In the second case, when the server receives a request for the TS2 fragment sent by the client, the audio header has not yet been parsed. For example, the client may send a request for the TS2 fragment to the server when the TS1 fragment is played to the 1000 th millisecond, and if the time for parsing the audio header is 1400 milliseconds, the server has not completed parsing the audio header when receiving the request for the TS2 sent by the client. In this case, the server may continue to parse the audio header, and replace the audio data in the TS2 segment in the first TS data with the audio sub-data in the first audio data according to the parsing result of the audio header. After the parsing of the audio header is completed, the client has not completed playing the TS1 fragment, and the server may still send the TS2 fragment after audio data replacement to the client before the TS1 fragment of the client completes playing (step S308). The client receives the TS2 segment after the audio data replacement, and directly continues to play the TS2 segment after the TS1 segment is played (step S309), at this time, the audio data in the TS2 segment received by the client is replaced with the audio data corresponding to the audio effect requested by the client, so that the audio effect of the TS2 segment played by the client is changed to the audio effect requested by the client, and the audio effect switching is completed. In this case, although the server does not immediately respond to the request of the client for the TS2 fragment, but performs the above-mentioned audio data replacement operation in response to the request after completing the parsing of the audio header, since the client still plays the TS1 fragment normally at this time, the time when the client delays responding to the request for the TS2 fragment from the server is not perceived by the user, and there is no interruption in the process of playing the TS fragment by the client, which does not affect the user experience.

As can be seen from the above, the client sends the request for the TS2 fragment to the server before the server completes audio header analysis, or sends the request for the TS2 fragment to the server after the server completes audio header analysis, and the process of playing the TS fragment by the client is not interrupted, so that the user experience is not affected.

The processing procedure for the TS3 fragmentation and the subsequent TSn fragmentation (step S310) is the same as that for the TS2 fragmentation, and is not described here again.

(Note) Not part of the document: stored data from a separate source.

-- ==== Sys2Proof/Machine/RecordState.lean ====
section
/-! DEFINITION. State of the flash's users outside their registers: the journal controller, the event recorder and the
real-time clock (chapters 15 to 17). Plain data. -/

namespace Sys2Proof.Machine

/-! ## Journal -/

/-- Whom the journal tells that a group has committed or been refused (R411): a lane thread that closed it, the write
registers of a master, the SAVE command (R537), the output manager, the panel driver's intent, ledger and stress
records, the node record, an activation record with its SUBJ and SUBT, and compaction's begin and end records. -/
inductive JOrigin where
  | lane (thread : Nat) (told : Bool)
  | master (m : Nat)
  | save
  | out
  | intent
  | ledger
  | stress
  | node
  | activation (subj phase : Nat)
  | compBegin
  | compEnd
  deriving DecidableEq, Repr

/-- A commit group (R412): its WRITER, whom to tell, and its records. -/
structure JGroup where
  writer : Nat
  origin : JOrigin
  recs : List JRec
  deriving DecidableEq, Repr

/-- A live record in the index (R419, R420): its kind, subject, subtype and EXT, its SEQ, where it lies in the flash, its
LEN, and LEADERS of an output-state record. -/
structure IndexEntry where
  kind : Nat
  subj : Nat
  subt : Nat
  ext : Nat
  seq : Nat
  at_ : Nat
  len : Nat
  leaders : BitVec 64
  deriving DecidableEq, Repr

/-- A journal segment in use: its OPEN_SEQ, OPSECS at opening, COMP of a copy segment, and the offset of its first byte
not yet programmed (R403, R404). -/
structure JSeg where
  openSeq : Nat
  opsecs : Nat
  comp : Nat
  used : Nat
  deriving DecidableEq, Repr

/-- Steps of a compaction (R425). -/
inductive CompStep where
  | idle | begun | copying | ended | erasing
  deriving DecidableEq, Repr

/-- A compaction: its step, the last COMP given, victims not yet erased, the tick it began, the copies made by SEQ with
their places, and whether the end of its erasures ends a compaction (R423, R425). -/
structure Compaction where
  step : CompStep
  num : Nat
  victims : List Nat
  began : Stamp
  copies : List (Nat × Nat)
  counts : Bool
  deriving DecidableEq, Repr

/-- The open group of a master's write registers (R435). -/
structure WriterSt where
  groupOpen : Bool
  recs : List JRec
  deriving DecidableEq, Repr

/-- A raw flash operation in progress (R432): its command, word, data to program, and whether its erasure is a retry
(R434). -/
structure RawOp where
  cmd : Nat
  word : Nat
  data : BitVec 128
  retried : Bool
  deriving DecidableEq, Repr

/-- The journal controller (R400 to R435): groups at its crossing, the caddy's groups with the SEQ of their first record,
the index, the segments in use, the head, compaction, a compaction asked for, the write registers' groups of masters 4
and 7, the raw operation, whether the next erasure is a retry, and what a recovery in progress has found: the next SEQ
and MAXSTAMP (R422). -/
structure JnlSt where
  offered : List JGroup
  caddy : List (Nat × JGroup)
  index : List IndexEntry
  segs : List (Nat × JSeg)
  head : Option Nat
  comp : Compaction
  compAsked : Bool
  writer4 : WriterSt
  writer7 : WriterSt
  raw : Option RawOp
  retry : Bool
  found : Option (Nat × Nat)
  deriving DecidableEq, Repr

/-- The journal controller after node reset, before recovery. -/
def JnlSt.reset : JnlSt where
  offered := []
  caddy := []
  index := []
  segs := []
  head := none
  comp := ⟨.idle, 0, [], 0, [], false⟩
  compAsked := false
  writer4 := ⟨false, []⟩
  writer7 := ⟨false, []⟩
  raw := none
  retry := false
  found := none

/-! ## Event recorder -/

/-- A matched event with its snapshot (R437 to R440): stamp, trigger, list, KIND, DETAIL, the captured words, CAPERR,
and words 0, 3 to 5 of its record with SUBSEC and the RTC bits. -/
structure EvrEntry where
  stamp : Stamp
  trig : Nat
  list : Nat
  kind : Nat
  detail : Nat
  caps : List Word
  caperr : Nat
  rtcsec : Nat
  subsec : Nat
  rtcValid : Bool
  lbv : Bool
  osf : Bool
  opsecs : Nat
  cycles : Word
  deriving DecidableEq, Repr

/-- The newest record in LAST (R442, R443): its SEQ, trigger, KIND and DETAIL, stamp, REPEAT and last-repeat stamp. -/
structure EvrNewest where
  seq : Nat
  trig : Nat
  kind : Nat
  detail : Nat
  stamp : Stamp
  repeats : Nat
  lastRepeat : Stamp
  deriving DecidableEq, Repr

/-- The event recorder (R436 to R447): its queue, whether events were dropped since the last record, the newest record
while its REPEAT is in RAM, the records of LAST by SEQ with their ring positions, newest first, the ring position of the
next record, the positions of FIRST that hold a record, the armed clear with its tick, the clear in progress with its
tick, and the last time read from the RTC with the tick of that read. -/
structure EvrSt where
  queue : List EvrEntry
  lost : Bool
  newest : Option EvrNewest
  last : List (Nat × Nat)
  nextPos : Nat
  first : List (Nat × Nat)
  armed : Option (Nat × Stamp)
  clearing : Option (Nat × Stamp)
  scanned : Bool
  lastRead : Option (Nat × Stamp)
  deriving DecidableEq, Repr

/-- The event recorder after node reset, before its scan. -/
def EvrSt.reset : EvrSt := ⟨[], false, none, [], 0, [], none, none, false, none⟩

/-! ## Real-time clock -/

/-- A time of the domain: SUBSEC, SEC, MIN, HOUR, DATE, MONTH, YEAR (R459). -/
structure RtcTime where
  subsec : Nat
  sec : Nat
  min : Nat
  hour : Nat
  date : Nat
  month : Nat
  year : Nat
  deriving DecidableEq, Repr

/-- A commit on its way to the load edge (R462): the staged fields and the year. -/
structure RtcLoadReq where
  fields : List (Nat × Nat)
  year : Nat
  deriving DecidableEq, Repr

/-- The real-time clock (R450 to R466): frozen shadows and staged fields by master, commits not yet loaded, the tick of
the last second's start, CAL in force, whether the oscillator runs, whether the domain runs on VBAT, and a SUBSEC that
stands while the oscillator is stopped. Fields are numbered 0 SEC to 4 MONTH. -/
structure RtcSt where
  shadows : List (Nat × RtcTime × Stamp)
  staged : List (Nat × List (Nat × Nat))
  loads : List RtcLoadReq
  secondAt : Stamp
  calInForce : Nat
  onVbat : Bool
  deriving DecidableEq, Repr

/-- The interface after node reset. -/
def RtcSt.reset : RtcSt := ⟨[], [], [], 0, 0, false⟩

end Sys2Proof.Machine
end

It can be seen from the above process that after the client requests the TS1 segment, the server feeds back the TS1 segment to the client first without performing audio data replacement, so that the client can complete video playback in time when performing sound effect switching, and the video playback speed is increased. And under the condition that the client requests the TS2 fragments and the subsequent TS fragments, the server can complete audio header analysis of the first audio data before the TS fragments of the client are played, so that audio data replacement can be successfully carried out on the TS fragments, and the TS fragments can be ensured to be capable of quickly realizing sound effect switching.

Referring to fig. 4, a signaling diagram of a second sound effect switching process according to an embodiment of the present invention is shown.

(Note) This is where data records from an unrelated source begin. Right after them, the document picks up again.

/-- A window that is open on stage st ends now with `status`; the stage's point posts its held value with tag `t`
(R82, R108, R131, R165, R170). -/
def State.endWindow (s : State) (c st : Nat) (status : Nat) (t : Tag) : State :=
  let x := s.stage c st
  match x.slot with
  | none => s
  | some p =>
    let s := (s.showEarly c st p status x.range).countEarly c status
    let s := s.modPoint p fun q => { q with dwell := 0 }
    s.postHeld p status t s.tbc

/-- The point in flight on stage st ends ABANDONED with tag `t`; its stage is released (R82, R108, R173, R177). In
dedicated mode only an open window posts, or the first stage where none is open. -/
def State.abandon (s : State) (c st : Nat) (t : Tag) (leaving : Option Nat) : State :=
  let x := s.stage c st
  if x.inFlight then
    let s :=
      if x.phase = .window then s.endWindow c st stAbandoned t
      else
        match x.slot with
        | some p =>
          if s.dedicated c && ((s.stage c (1 - st)).phase == .window || st == 1) then s
          else s.postHeld p stAbandoned t s.tbc
        | none => s
    s.releaseStage c st leaving
  else s

/-- Stages of all converters, as pairs. -/
def allStages : List (Nat × Nat) := (List.range 16).map fun i => (i / 2, i % 2)

/-- Whether the stage serves a point that uses terminal n. -/
def State.stageUses (s : State) (c st n : Nat) : Bool :=
  match (s.stage c st).slot with
  | none => false
  | some p => (s.uses (s.desc p)).contains n

/-- Every point in flight on terminal n is ended, posted ABANDONED with tag `t`, and every stage tapped on it is
released (R82, R108, R186). A dedicated schedule restarts. -/
def State.leaveTerminal (s : State) (n : Nat) (t : Tag) (leaving : Option Nat) : State :=
  allStages.foldl
    (fun s k =>
      if s.stageUses k.1 k.2 n then
        let s := s.abandon k.1 k.2 t leaving
        let s := s.releaseStage k.1 k.2 leaving
        if s.dedicated k.1 then s.modConv k.1 fun v => { v with opened := 0 } else s
      else s) s

/-! ## Excitation changes (R128 to R131) -/

/-- An excitation change of the point on stage st: an open window closes and is posted UNSETTLED, a steep interval
restarts. -/
def State.excitationChange (s : State) (c st : Nat) : State :=
  let x := s.stage c st
  match x.phase with
  | .window =>
    if x.opened = s.tbc then s.putStage c st { x with phase := .steep, samples := [] }
    else
      let s := s.endWindow c st stUnsettled .uncertain
      if s.dedicated c then
        (s.putStage c st { x with phase := .steep, samples := [], blanked := 0, ovl := false, ranging := false
                                  compl := false }).modConv c
          fun v => { v with opened := 0 }
      else
        match x.slot with
        | none => s
        | some p =>
          (s.freeSources c (s.desc p)).putStage c st
            { StageSt.reset with phase := .idle, slot := x.slot, range := x.range, freed := s.tbc }
  | .ready => s.putStage c st { x with phase := .steep }
  | _ => s

/-- An excitation change of every point whose stage meets `p`. -/
def State.changeWhere (s : State) (p : Nat → Nat → Bool) : State :=
  allStages.foldl (fun s k => if p k.1 k.2 then s.excitationChange k.1 k.2 else s) s

/-! ## Status of a window (R143, R158, R169) -/

/-- A range's common-mode limits in mV (*Table: Ranges*). -/
def stageCm (range : Nat) : Int × Int := (-500, if range < 2 then 11500 else 5000)

/-- Whether the sample of input `sel` lies in its terminal's window, narrowed to the stage's (R158). -/
def State.inCmWindow (s : State) (range sel : Nat) (v : Int) : Bool :=
  if sel < 48 then
    let w := s.reg (A.muxCmw (s.fld (A.muxTopt sel) F.muxTopt_cmw))
    let lo := sgn 16 (F.muxCmw_lo.get w)
    let hi := sgn 16 (F.muxCmw_hi.get w)
    decide (Max.max lo (stageCm range).1 ≤ v) && decide (v ≤ Min.min hi (stageCm range).2)
  else true

/-- The status R143 fixes: CM_FAULT, OPEN or OK. -/
def State.cmStatus (s : State) (d : Desc) (range : Nat) (compl otFail : Bool) (ws : List WinSample) : Nat :=
  let far (sel : Nat) (v : Int) : Bool := decide (sel < 48) && (decide (11500 < v) || decide (v < -500))
  if ws.any fun w => far d.psel w.p || far d.nsel w.n then stCmFault
  else if compl || otFail then stOpen
  else if ws.any fun w => !s.inCmWindow range d.psel w.p || !s.inCmWindow range d.nsel w.n then stCmFault
  else stOk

It can be seen that in this case, after the client starts playing, a request for the TS1 fragments is sent to the server (step S401). The server responds to the request, obtains the TS1 segment in the first TS data, and sends the TS1 segment in the first TS data to the client (step S402), and after receiving the TS1 segment, the client plays the TS1 segment (step S403). The client continues to send a request to the server for TS2 shards (step S404).

For steps S405 to S407, since the interaction process between the client and the server is the same as the interaction process for the TS1 fragment described above, details are not repeated here.

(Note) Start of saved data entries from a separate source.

-- ==== Sys2Proof/Machine/Predict.lean ====
section
/-! DEFINITION. What the sequencer computes of a scan list: steep intervals, the predicted load of a cycle, and the
fallback plans (R129, R176, R217, R221). -/

namespace Sys2Proof.Machine

/-! ## Times of a point, in ticks -/

/-- Length of a window (*Table: Window lengths, scanned mode*). -/
def winTicks (win : Nat) : Nat := if win = 0 then 2000000 else if win = 1 then 1666667 else 10000000

/-- 10 × (rsrc × (cext + 0.4 nF)) in ns, as MUX_TOPT of terminal n declares it (R129, R144). -/
def State.tau10 (s : State) (n : Nat) : Nat :=
  let c := s.fld (A.muxTopt n) F.muxTopt_cext
  let cext10 := if c = 0 then 0 else 10 ^ c
  10 ^ (s.fld (A.muxTopt n) F.muxTopt_rsrc + 1) * (cext10 + 4)

/-- The computed steep interval at `range`, of which `change` says that it follows an excitation change (R129). -/
def State.steepComputed (s : State) (d : Desc) (range : Nat) (change : Bool) : Nat :=
  let tau := (d.inputs ++ [d.rsel, d.fsel].filter (· < 48)).foldl (fun m n => Nat.max m (s.tau10 n)) 0
  let n := if 2 ≤ range then 18 else 14
  let t := Nat.max 5000 (Nat.max ((n * tau + 99) / 100) (if change then 20000 else 0))
  Nat.min t 5000000

/-- The steep interval of a point: its descriptor's, or the computed one (R129). -/
def State.steepTicks (s : State) (d : Desc) (range : Nat) (second : Bool) : Nat :=
  if d.steep = 0 then s.steepComputed d range (second || !d.sourceIds.isEmpty || s.openTested d)
  else d.steep * 1000

/-- The discharge of a point, MUX_CTRL.DISCH where its descriptor gives none (R120). -/
def State.dischTicks (s : State) (d : Desc) : Nat :=
  100 * (if d.disch = 0 then s.fld A.muxCtrl F.muxCtrl_disch else d.disch)

/-! ## The cycle run through once (R217) -/

/-- A point on a stage: when it is ready, windows left, its window and second steep interval, its sources, its home
number and its place in the list. -/
structure Task where
  ready : Nat
  left : Nat
  win : Nat
  steep : Nat
  srcs : List Nat
  point : Nat
  place : Nat
  deriving DecidableEq, Repr

/-- The run: the task of each stage, the tick each stage was freed, the modulator's, each source's, the last setup's
start, and the points closed with the tick of their last window's close, newest first. -/
structure Run where
  tasks : List (Option Task)
  freed : List Nat
  modFree : Nat
  srcFree : List Nat
  setup : Nat
  place : Nat
  closed : List (Nat × Nat)
  deriving DecidableEq, Repr

/-- The stage in use that became free earlier, stage A first (R215). -/
def Run.freeStage (r : Run) : Option Nat :=
  let free := (List.range r.tasks.length).filter fun i => (r.tasks.getD i none).isNone
  match free with
  | [] => none
  | [i] => some i
  | i :: j :: _ => if r.freed.getD j 0 < r.freed.getD i 0 then some j else some i

/-- Point p with descriptor d takes a stage, if one is free and no task holds its sources (R215). -/
def State.runAssign (s : State) (r : Run) (p : Nat) (d : Desc) : Option Run :=
  let held := (r.tasks.filterMap id).any fun t => t.srcs.any d.sourceIds.contains
  match r.freeStage with
  | none => none
  | some i =>
    if held then none
    else
      let start := d.sourceIds.foldl (fun m k => Nat.max m (r.srcFree.getD k 0))
        (Nat.max (r.freed.getD i 0) r.setup)
      let range := if d.auto then d.rnarrow else d.rwide
      let test := if s.openTested d then 2000 else 0
      let t : Task := ⟨start + s.dischTicks d + test + s.steepTicks d range false, if d.pair then 2 else 1,
        winTicks d.win, s.steepTicks d range true, d.sourceIds, p, r.place⟩
      some { r with tasks := r.tasks.set i (some t), setup := start, place := r.place + 1 }

/-- The stage whose window opens next: the one ready first, the earlier point where both are (R152). -/
def Run.nextWindow (r : Run) : Option (Nat × Task) :=
  (r.tasks.zipIdx).foldl
    (fun b x =>
      match x.1, b with
      | none, _ => b
      | some t, none => some (x.2, t)
      | some t, some (i, u) =>
        let ot := Nat.max t.ready r.modFree
        let ou := Nat.max u.ready r.modFree
        if ot < ou ∨ (ot = ou ∧ (t.ready < u.ready ∨ (t.ready = u.ready ∧ t.place < u.place))) then some (x.2, t)
        else some (i, u)) none

/-- That window opens and closes. -/
def Run.window (r : Run) (i : Nat) (t : Task) : Run :=
  let close := Nat.max t.ready r.modFree + t.win
  if 1 < t.left then
    { r with modFree := close, tasks := r.tasks.set i (some { t with ready := close + t.steep, left := t.left - 1 }) }
  else
    { r with
      modFree := close, tasks := r.tasks.set i none, freed := r.freed.set i close
      srcFree := t.srcs.foldl (fun l k => l.set k close) r.srcFree
      closed := (t.point, close) :: r.closed }

/-- The run of the points left, `fuel` bounding its windows and assignments. -/
def State.runList' (s : State) : Nat → Run → List (Nat × Desc) → Run
  | 0, r, _ => r
  | fuel + 1, r, [] =>
    match r.nextWindow with
    | none => r
    | some (i, t) => s.runList' fuel (r.window i t) []
  | fuel + 1, r, (p, d) :: ps =>
    match s.runAssign r p d with
    | some r' => s.runList' fuel r' ps
    | none =>
      match r.nextWindow with
      | none => r
      | some (i, t) => s.runList' fuel (r.window i t) ((p, d) :: ps)

/-- The cycle of a list on `stages` stages. -/
def State.runCycle (s : State) (stages : Nat) (ps : List (Nat × Desc)) : Run :=
  s.runList' (4 * ps.length + 4)
    ⟨List.replicate stages none, List.replicate stages 0, 0, List.replicate 16 0, 0, 0, []⟩ ps

/-- The predicted load of a list: 256 × B / (CYCLE × period), rounded up (R217). -/
def State.predict (s : State) (stages cycle period : Nat) (ps : List (Nat × Desc)) : Nat :=
  let b := (s.runCycle stages ps).modFree
  if cycle * period = 0 then 0 else (256 * b + cycle * period - 1) / (cycle * period)

/-! ## A scan set: descriptors, list settings and the period -/

/-- A set of scan lists, staged or active: every word by its place, the list settings and the period in ticks. -/
structure ScanSet where
  desc : List (Nat × Desc)
  dedic : List Bool
  cycle : List Nat
  period : Nat
  deriving DecidableEq, Repr

/-- Words of a set: `copy` holds those that differ from their reset values, at staging addresses. -/
def copyWord (copy : List (Nat × Word)) (a : Nat) : Word := sget (resetWord a) copy a

/-- The set a staging copy describes; only its enabled descriptors are listed (R212). -/
def scanSet (copy : List (Nat × Word)) : ScanSet where
  desc := (List.range 512).filterMap fun p =>
    let d := mkDesc fun i => copyWord copy (A.sdMode p + 4 * i)
    if d.en then some (p, d) else none
  dedic := (List.range 8).map fun c => F.seqClist_dedic.get (copyWord copy (A.seqClist c)) == 1
  cycle := (List.range 8).map fun c => F.seqClist_cycle.get (copyWord copy (A.seqClist c))
  period := 100 * F.seqFrame_period.get (copyWord copy A.seqFrame)

/-- The active set. -/
def State.activeSet (s : State) : ScanSet where
  desc := (List.range 512).filterMap fun p =>
    let d := s.desc p
    if d.en then some (p, d) else none
  dedic := (List.range 8).map fun c => s.fld (A.seqClistAct c) F.seqClist_dedic == 1
  cycle := (List.range 8).map fun c => s.fld (A.seqClistAct c) F.seqClist_cycle
  period := s.frame.period

/-- The enabled points of converter c. -/
def ScanSet.list (t : ScanSet) (c : Nat) : List (Nat × Desc) := t.desc.filter fun x => x.1 / 64 == c

/-- Stages in use of converter c. -/
def State.stagesOf (s : State) (c : Nat) : Nat :=
  ((List.range 2).filter fun st =>
    !s.bit (A.asyState c) (if st = 0 then F.asyState_stgaout else F.asyState_stgbout)).length

/-- The predicted load of converter c with points `extra` added after its own: 256 in dedicated mode (R176). -/
def State.loadOf (s : State) (t : ScanSet) (c : Nat) (extra : List (Nat × Desc)) : Nat :=
  if t.dedic.getD c false then 256
  else s.predict (s.stagesOf c) (t.cycle.getD c 1) t.period (t.list c ++ extra)

/-- Whether converter c is failed or its EN is 0. -/
def State.converterDown (s : State) (c : Nat) : Bool :=
  s.fld (A.asyState c) F.asyState_state == 3 || s.fld (A.asyCtrl c) F.asyCtrl_en == 0

/-- Converters c+1, c+2 and so on modulo 8, without c (R221). -/
def after8 (c : Nat) : List Nat := (List.range 7).map fun i => (c + 1 + i) % 8

/-- The points of converter c in descending order of their share of B: what each adds to the close of the cycle's last
window (R221, DEDUCED, assumption 58). -/
def State.byShare (s : State) (t : ScanSet) (c : Nat) : List (Nat × Desc) :=
  let closed := (s.runCycle (s.stagesOf c) (t.list c)).closed.reverse
  let shares := (closed.foldl (fun (a : List (Nat × Nat) × Nat) x =>
    (a.1 ++ [(x.1, x.2 - a.2)], Nat.max a.2 x.2)) ([], 0)).1
  let sorted := shares.foldl (fun l x => insertShare x l) []
  sorted.filterMap fun x => (t.list c).find? fun y => y.1 == x.1
where
  /-- A share put in its place, larger ones first. -/
  insertShare (x : Nat × Nat) : List (Nat × Nat) → List (Nat × Nat)
    | [] => [x]
    | y :: l => if y.2 < x.2 then x :: y :: l else y :: insertShare x l

/-- The points placed one by one on the converters of `ds` that can take them, as pairs of home number and recipient
(R221). -/
def State.place (s : State) (t : ScanSet) (ds : List Nat) :
    List (Nat × Desc) → List (Nat × Desc × Nat) → Option (List (Nat × Desc × Nat))
  | [], acc => some acc
  | (p, d) :: ps, acc =>
    let fits (c : Nat) : Bool :=
      !t.dedic.getD c false && !s.converterDown c &&
        decide (s.loadOf t c (((acc.filter fun x => x.2.2 == c).map fun x => (x.1, x.2.1)) ++ [(p, d)]) ≤ 256)
    match ds.find? fits with
    | none => none
    | some c => s.place t ds ps (acc ++ [(p, d, c)])

/-- The fallback plan of converter c (R221). -/
def State.planFor (s : State) (t : ScanSet) (c : Nat) : Plan :=
  if t.dedic.getD c false then
    let try_ (d : Nat) : Option (List (Nat × Nat)) :=
      if t.dedic.getD d false || s.converterDown d then none
      else
        match s.place t ((after8 d).filter (· != c)) (s.byShare t d) [] with
        | none => none
        | some ms => some (ms.map fun m => (m.1, m.2.2))
    match (after8 c).findSome? fun d => (try_ d).map fun ms => (d, ms) with
    | none => .none
    | some (d, ms) => .standIn d ms
  else
    match s.place t (after8 c) (s.byShare t c) [] with
    | none => .none
    | some ms => .moved (ms.map fun m => (m.1, m.2.2))

/-- Whether a plan leaves converter c uncovered (R213, R222). -/
def Plan.missing : Plan → Bool
  | .none => true
  | _ => false

/-- SEQ_PLAN of converter c (R226). -/
def State.showPlan (s : State) (t : ScanSet) (c : Nat) (p : Plan) : State :=
  let a := A.seqPlan c
  let (d, ms) : Nat × List (Nat × Nat) :=
    match p with
    | .standIn d ms => (d, ms)
    | .moved ms => (0xF, ms)
    | .none => (0xF, [])
  let mask := (List.range 8).foldl (fun m k => if ms.any (·.2 == k) then m + 2 ^ k else m) 0
  ((s.setFld a F.seqPlan_standin d).setFld a F.seqPlan_recip mask).setFld a F.seqPlan_pred (s.loadOf t c [])

end Sys2Proof.Machine
end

If the client sends a sound effect switching instruction to the server in the process of playing the TS11 fragment, that is, the client requests to switch the sound effect (step S408), at this time, the server responds to the sound effect switching instruction, obtains the audio header of the first audio data corresponding to the sound effect to be switched in an asynchronous manner, and starts to parse the audio header (step S409).

The client sends a request for TS11 shards to the server (step S410). The server responds to the request for the TS11 fragment, retrieves the TS11 fragment in the first TS data in an asynchronous manner, and sends the TS11 fragment to the client (step S411), so that the client can play the TS11 fragment (step S412). In this process, since the server parses the audio header and sends the TS11 fragment to the client are both performed asynchronously, both will not affect it. Wherein, the TS11 fragments include 1 TS fragment.

During the process of parsing the audio header by the server, the client may send a request for the TS12 fragment to the server (step S413).

The following describes in detail, by way of example, the sound effect switching process at different occasions when the server receives a request for TS12 fragmentation:

when the playing time of the TS segment is 9000 milliseconds, the server receives the request for the TS12 segment sent by the client at the following two occasions.

In the first case, when the server receives a request for the TS12 fragment sent by the client, the audio header has already been parsed. For example, the client may send a request for the TS12 fragment to the server when the TS11 fragment is played to 2000 ms, and if the time for parsing the audio header is 1400 ms, the server has already completed parsing the audio header when receiving the request for the TS12 sent by the client. In this case, the server may replace the audio data in the TS12 segment in the first TS data with the audio sub-data in the first audio data according to the parsing result of the audio header when responding to the request for the TS12 segment (step S414), without waiting for the parsing of the audio header. Then, the server sends the TS12 fragments after replacing the audio data to the client (step S415). After receiving the TS12 segment after replacing the audio data, the client may directly continue to play the TS12 segment after the TS11 segment is played (step S416), at this time, the audio data in the TS12 segment received by the client is replaced with the audio data corresponding to the audio effect requested by the client, so that the audio effect of the TS12 segment played by the client is changed to the audio effect requested by the client, and the audio effect switching is completed.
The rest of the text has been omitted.